Yes, once realized, capital gains are considered a sort of income. If held for over a year, however, they are taxed at a lower rate than normal income (See long-term capital gains tax rates table above).

Can Capital Gains Push You Into a Higher Tax Bracket?

No, capital gains, although they are a sort of income, are taxed separately from normal income. In other words, your capital gains are not added to your taxable income for the purpose of determining the tax rate you pay on your normal income. You may pay a higher or lower rate on your gains than on your normal income depending on your tax bracket and whether your gains are short or long term.

Is There a Capital Gains Tax on Property Sales?
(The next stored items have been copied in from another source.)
theorem State.decodeAnswer_rep :
    (y.decodeAnswer f n c).rep = y.rep ∨ (y.decodeAnswer f n c).rep = y.markCounters.rep :=
  State.countDelivery_rep _ _ _

/-- The context and the counter of a delivery by the decode service (R65, R71, R75). -/
theorem State.decodeAnswer_delivered (hd : y.mon.effective = .decoded) (ha : y.bus.accesses = 0) :
    y.delivered (y.decodeAnswer f n c) f n c := by
  let own := y.tape.classify none f n c
  let next := y.tape.classifyNext y.dec.mon[c] own none f n c
  let d := y.dec.mon[c].deliver y.settings.hold (y.classValue own) (y.classValue next)
  have hdec : (y.decodeAnswer f n c).dec = { y.dec with mon := vset y.dec.mon c d.ctx } := by
    simp [State.decodeAnswer, State.monitorRequest, own, next, d]
  have hcount : ∀ k, countOf (y.decodeAnswer f n c).counters k =
      if deliveryCounter d.kind own = some k then min 65535 (countOf y.counters k + 1) else countOf y.counters k :=
    fun k => by simp [State.decodeAnswer, State.monitorRequest, State.countDelivery_counters, own, next, d]
  have htape : (y.decodeAnswer f n c).tape = y.tape := by simp
  have hcounted : ∀ k, deliveryCounter d.kind own = some k ↔ (k = .wordsCorrected ∧ readsOf own = 6) ∨
      (k = .wordsInterpolated ∧ d.kind = .interpolated) ∨ (k = .wordsHeld ∧ d.kind = .held) ∨
      (k = .wordsMuted ∧ d.kind = .decayed) := fun k => by
    rw [readsOf_rebuilt]
    exact deliveryCounter_iff y y.dec.mon[c] y.settings.hold own (y.classValue next) k
  refine ⟨by simp [State.decodeAnswer], ?_⟩
  rw [hd]
  simp only [htape]
  refine ⟨?_, ?_, by simp, hdec, fun k => ⟨fun hk => ?_, fun hk _ => ?_⟩⟩
  · exact congrArg Ctx.last ((congrArg (fun v : DecodeService => v.mon[c])
      (hdec : (y.monitorRequest f n c).dec = _)).trans (vset_same _ _ _))
  · simp [State.decodeAnswer, State.monitorRequest, ha, readsOf_eq]
  · exact (hcount k).trans (if_pos ((hcounted k).mpr hk))
  · exact (hcount k).trans (if_neg (mt (hcounted k).mp hk))

theorem State.deliver_decoded (hd : y.mon.effective = .decoded) (he : y.tape.evaluating = false) :
    y.deliver x h n c = y.decodeAnswer (y.mon.halves[h].map fun k => y.tape.slots[k].frame) n c := by
  simp only [State.deliver, hd, he]
  rfl
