-- ==== Sys2Proof/Syntax.lean ====
section
/-! DEFINITION. The instruction set and the events of the part: the ONE inductive `Instr`, one
constructor per row of spec/opcode_table.json. The first 271 constructors are the Botil instructions
(R45 to R64); the others are the events that other agents of the part make happen, whose arguments are
the choices that the spec leaves to those agents or to the outside world. -/

namespace Sys2Proof

/-- A 5-bit scalar field (R29): x0 to x15, y0 to y15. -/
inductive SReg where
  | x (i : Fin 16)
  | y (i : Fin 16)
  deriving DecidableEq, Repr

/-- A 5-bit vector field (R29): v0 to v15, w0 to w7, q0 to q7. -/
inductive VReg where
  | v (i : Fin 16)
  | w (i : Fin 8)
  | q (i : Fin 8)
  deriving DecidableEq, Repr

/-- A 3-bit predicate field (R29). -/
abbrev PReg := Fin 8

/-- The element types of Form V's ty field (R60). -/
inductive ETy where
  | i8 | i16 | i32 | i64 | bf16 | f32
  deriving DecidableEq, Repr

/-- The integer element types, ty 0 to 3. -/
inductive ITy where
  | i8 | i16 | i32 | i64
  deriving DecidableEq, Repr

/-- The floating element types, ty 4 and 5. -/
inductive FTy where
  | bf16 | f32
  deriving DecidableEq, Repr

/-- Access sizes of ST, LDL and STL, sz 0 to 3 (R68). -/
inductive Size where
  | b | h | w | d
  deriving DecidableEq, Repr

/-- The sz codes of LD (R68): the unsigned sizes too. -/
inductive LdSize where
  | b | h | w | d | bu | hu | wu
  deriving DecidableEq, Repr

/-- The five phase scopes (R58, R197). -/
inductive Scope where
  | station | die | package | ring | system
  deriving DecidableEq, Repr

/-- The rounding modes of MODE.RM and of an explicit selector (R61, R82). -/
inductive RM where
  | rne | rtz | rdn | rup
  deriving DecidableEq, Repr

/-- The rounding selector of major 0x25 (R61): fn[3] and vb[1:0]. -/
inductive RSel where
  | mode            -- fn[3] = 0, vb[1:0] = 0: MODE.RM and MODE.SR
  | sr              -- fn[3] = 0, vb[1:0] = 1: stochastic
  | explicit (m : RM)
  deriving DecidableEq, Repr

/-- The pair-scaled formats (R86). -/
inductive PsFmt where
  | ps3 | ps5 | ps8
  deriving DecidableEq, Repr

/-- VDQ's source formats (R61). -/
inductive DqFmt where
  | ps3 | ps5 | ps8 | mx
  deriving DecidableEq, Repr

/-- VSFU's functions (R60). -/
inductive SfuFn where
  | exp2 | log2 | rcp | rsqrt | sin | cos | tanh | erf
  deriving DecidableEq, Repr

/-- VRED's operations (R60). -/
inductive RedOp where
  | add | min | max | minu | maxu | and | or | xor | fadd | fmin | fmax
  deriving DecidableEq, Repr

/-- MDRAIN's formats (R171). -/
inductive DrainFmt where
  | a64 | i32 | f32 | bf16
  deriving DecidableEq, Repr

/-- The completion actions of MDRAIN and the copy instructions (R171, R238). -/
inductive Compl where
  | none | pub | msg
  deriving DecidableEq, Repr

/-- The state that a die shares (R403, R405): a slice's home directory, the DTU, a proof table. -/
inductive DieUnit where
  | directory | dtu | proofs
  deriving DecidableEq, Repr

/-- Where an uncorrectable error lies (R405): `clean` for a slice's copy of a line that LP6 holds as well, `vector` for the vector and
predicate files of a slot. -/
inductive ErrPlace where
  | cleanCopy (station line : Nat)
  | dirtyByte (station line : Nat)
  | sliceData (key : Nat) (clean : Bool)
  | lp6Data (key : Nat)
  | slotState (slot : Nat) (vector : Bool)
  | matrixState (station : Nat)
  | copyState (station : Nat)
  | dieState (die : Nat) (unit : DieUnit)
  deriving DecidableEq, Repr

/-- The CXL.cache request classes of the coherent port (R373). -/
inductive GuestClass where
  | rdCurr | rdShared | rdOwn | rdOwnNoData | itoMWr | wrCur | dirtyEvict | cleanEvict
  | cleanEvictNoData | cacheFlushed | other
  deriving DecidableEq, Repr

/-- A guest queue that the front end creates with a context (R265): its number, where its descriptor stands in die 0's LP6, the
address of slot 0, and LOG2CAP. -/
structure GuestQueue where
  gqn : Nat
  pa : Nat
  base : BitVec 64
  log2cap : Nat
  deriving DecidableEq, Repr

/-- The answers of the guest's cache to a snoop (R213, R373). -/
inductive SnoopReply where
  | noData
  | data (line : BitVec 512)
  deriving DecidableEq, Repr

/-- How a non-posted read to the PCIe link ended (R246). -/
inductive CplStatus where
  | success | unsupported | aborted | poisoned
  deriving DecidableEq, Repr

/-- A link that can fail or retrain (R406): a mesh link of a die; the link between two edge-neighbour dies (R11), with the
die that sends first; a String port, the east one of die 1 or the west one of die 2 (R15); and the Capo link of die 0. -/
inductive Link where
  | mesh (die n : Nat) | dieLink (src dst : Nat) | string (east : Bool) | capo
  deriving DecidableEq, Repr

/-- What a scrub of a slice found (R405, R415): the slice's station, and the number of corrections of each SRAM row that needed
any. -/
structure ScrubResult where
  station : Nat
  rows : List Nat
  deriving DecidableEq, Repr

/-- What a station's self-test found (R415, R416): whether it passed, the SRAM rows of its slice that failed it, and whether the
tests of its slice passed. -/
structure TestResult where
  pass : Bool
  rows : Nat
  slice : Bool
  deriving DecidableEq, Repr

/-- What the boot finds (R438): whether the clocks and fuses of step 1 come up, whether the signatures of step 2 verify, and of the
self-tests of step 3 the stations that fail, the SRAM rows that fail in a station's slice, and the stations whose slice fails. -/
structure BootCheck where
  clocks : Bool
  table : Bool
  failed : List Nat
  rows : List (Nat × Nat)
  slices : List Nat
  deriving DecidableEq, Repr

/-- The attributes of an inbound posted write (R211, R406, R430): Relaxed Ordering, the poisoned attribute, and whether it would need
ATS, PRI, PASID or MSI. -/
structure WriteTlp where
  relaxed : Bool := false
  poisoned : Bool := false
  unsupported : Bool := false
  deriving DecidableEq, Repr

/-- The length of an inbound read, and whether it would need ATS, PRI or PASID (R430). -/
structure ReadTlp where
  bytes : Nat
  unsupported : Bool := false
  deriving DecidableEq, Repr

/-- A reading of the thermal role (R441): a station's sensor in degrees, or the package's power in watts. -/
inductive Reading where
  | celsius (t : Nat)
  | watts (w : Nat)
  deriving DecidableEq, Repr
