-- ==== Sys2Proof/WellFormed.lean ====
section
/-! DEFINITION. Which instructions have a word: the restrictions that the encoding and the instruction
descriptions put on the operands of a constructor (R49, R52, R57 to R63), and the sizes of element and
access types. -/

namespace Sys2Proof

/-- Element sizes in bytes (R127). -/
def ETy.size : ETy → Nat
  | .i8 => 1 | .i16 => 2 | .i32 => 4 | .i64 => 8 | .bf16 => 2 | .f32 => 4

/-- Integer element sizes in bytes (R127). -/
def ITy.size : ITy → Nat
  | .i8 => 1 | .i16 => 2 | .i32 => 4 | .i64 => 8

/-- Floating element sizes in bytes (R127). -/
def FTy.size : FTy → Nat
  | .bf16 => 2 | .f32 => 4

/-- Access sizes in bytes (R68). -/
def Size.bytes : Size → Nat
  | .b => 1 | .h => 2 | .w => 4 | .d => 8

/-- LD's access sizes in bytes (R68, R120). -/
def LdSize.bytes : LdSize → Nat
  | .b => 1 | .h => 2 | .w => 4 | .d => 8 | .bu => 1 | .hu => 2 | .wu => 4

/-- Whether an LD sign-extends (R68, R120). -/
def LdSize.signed : LdSize → Bool
  | .b => true | .h => true | .w => true | .d => true | .bu => false | .hu => false | .wu => false

/-- Whether a vector field names a port. -/
def VReg.isQ : VReg → Bool
  | .q _ => true | .v _ => false | .w _ => false

/-- v0 to v14 or w0 to w6: a register whose successor is in the same bank (R144, R146). -/
def VReg.hasNext : VReg → Bool
  | .v i => decide (i.val < 15)
  | .w i => decide (i.val < 7)
  | .q _ => false

/-- VRED's pairing of operations and types (R153). -/
def RedOp.takes (op : RedOp) (ty : ETy) : Bool :=
  match op with
  | .fadd => ty == .bf16 || ty == .f32
  | .fmin => ty == .bf16 || ty == .f32
  | .fmax => ty == .bf16 || ty == .f32
  | .add => ty != .bf16 && ty != .f32
  | .min => ty != .bf16 && ty != .f32
  | .max => ty != .bf16 && ty != .f32
  | .minu => ty != .bf16 && ty != .f32
  | .maxu => ty != .bf16 && ty != .f32
  | .and => ty != .bf16 && ty != .f32
  | .or => ty != .bf16 && ty != .f32
  | .xor => ty != .bf16 && ty != .f32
Yes, properties like homes are subject to capital gains taxes when sold. If owned for under a year, capital gains resulting from the sale of real estate are taxed at the same rate as your normal income. If owned for over a year, gains are taxed at the long-term rate.

That being said, the IRS allows for an exclusion of capital gains up to $250,000 for single filers and up to $500,000 for joint filers for capital gains resulting from the sale of a primary residence. In other words, if you are selling your own home—the one you live out of—you may be able to skip paying capital gains tax on the sale.

Are Capital Gains Taxable if They Are Reinvested?

Yes, once realized, your capital gains are taxable—even if you reinvest them in securities.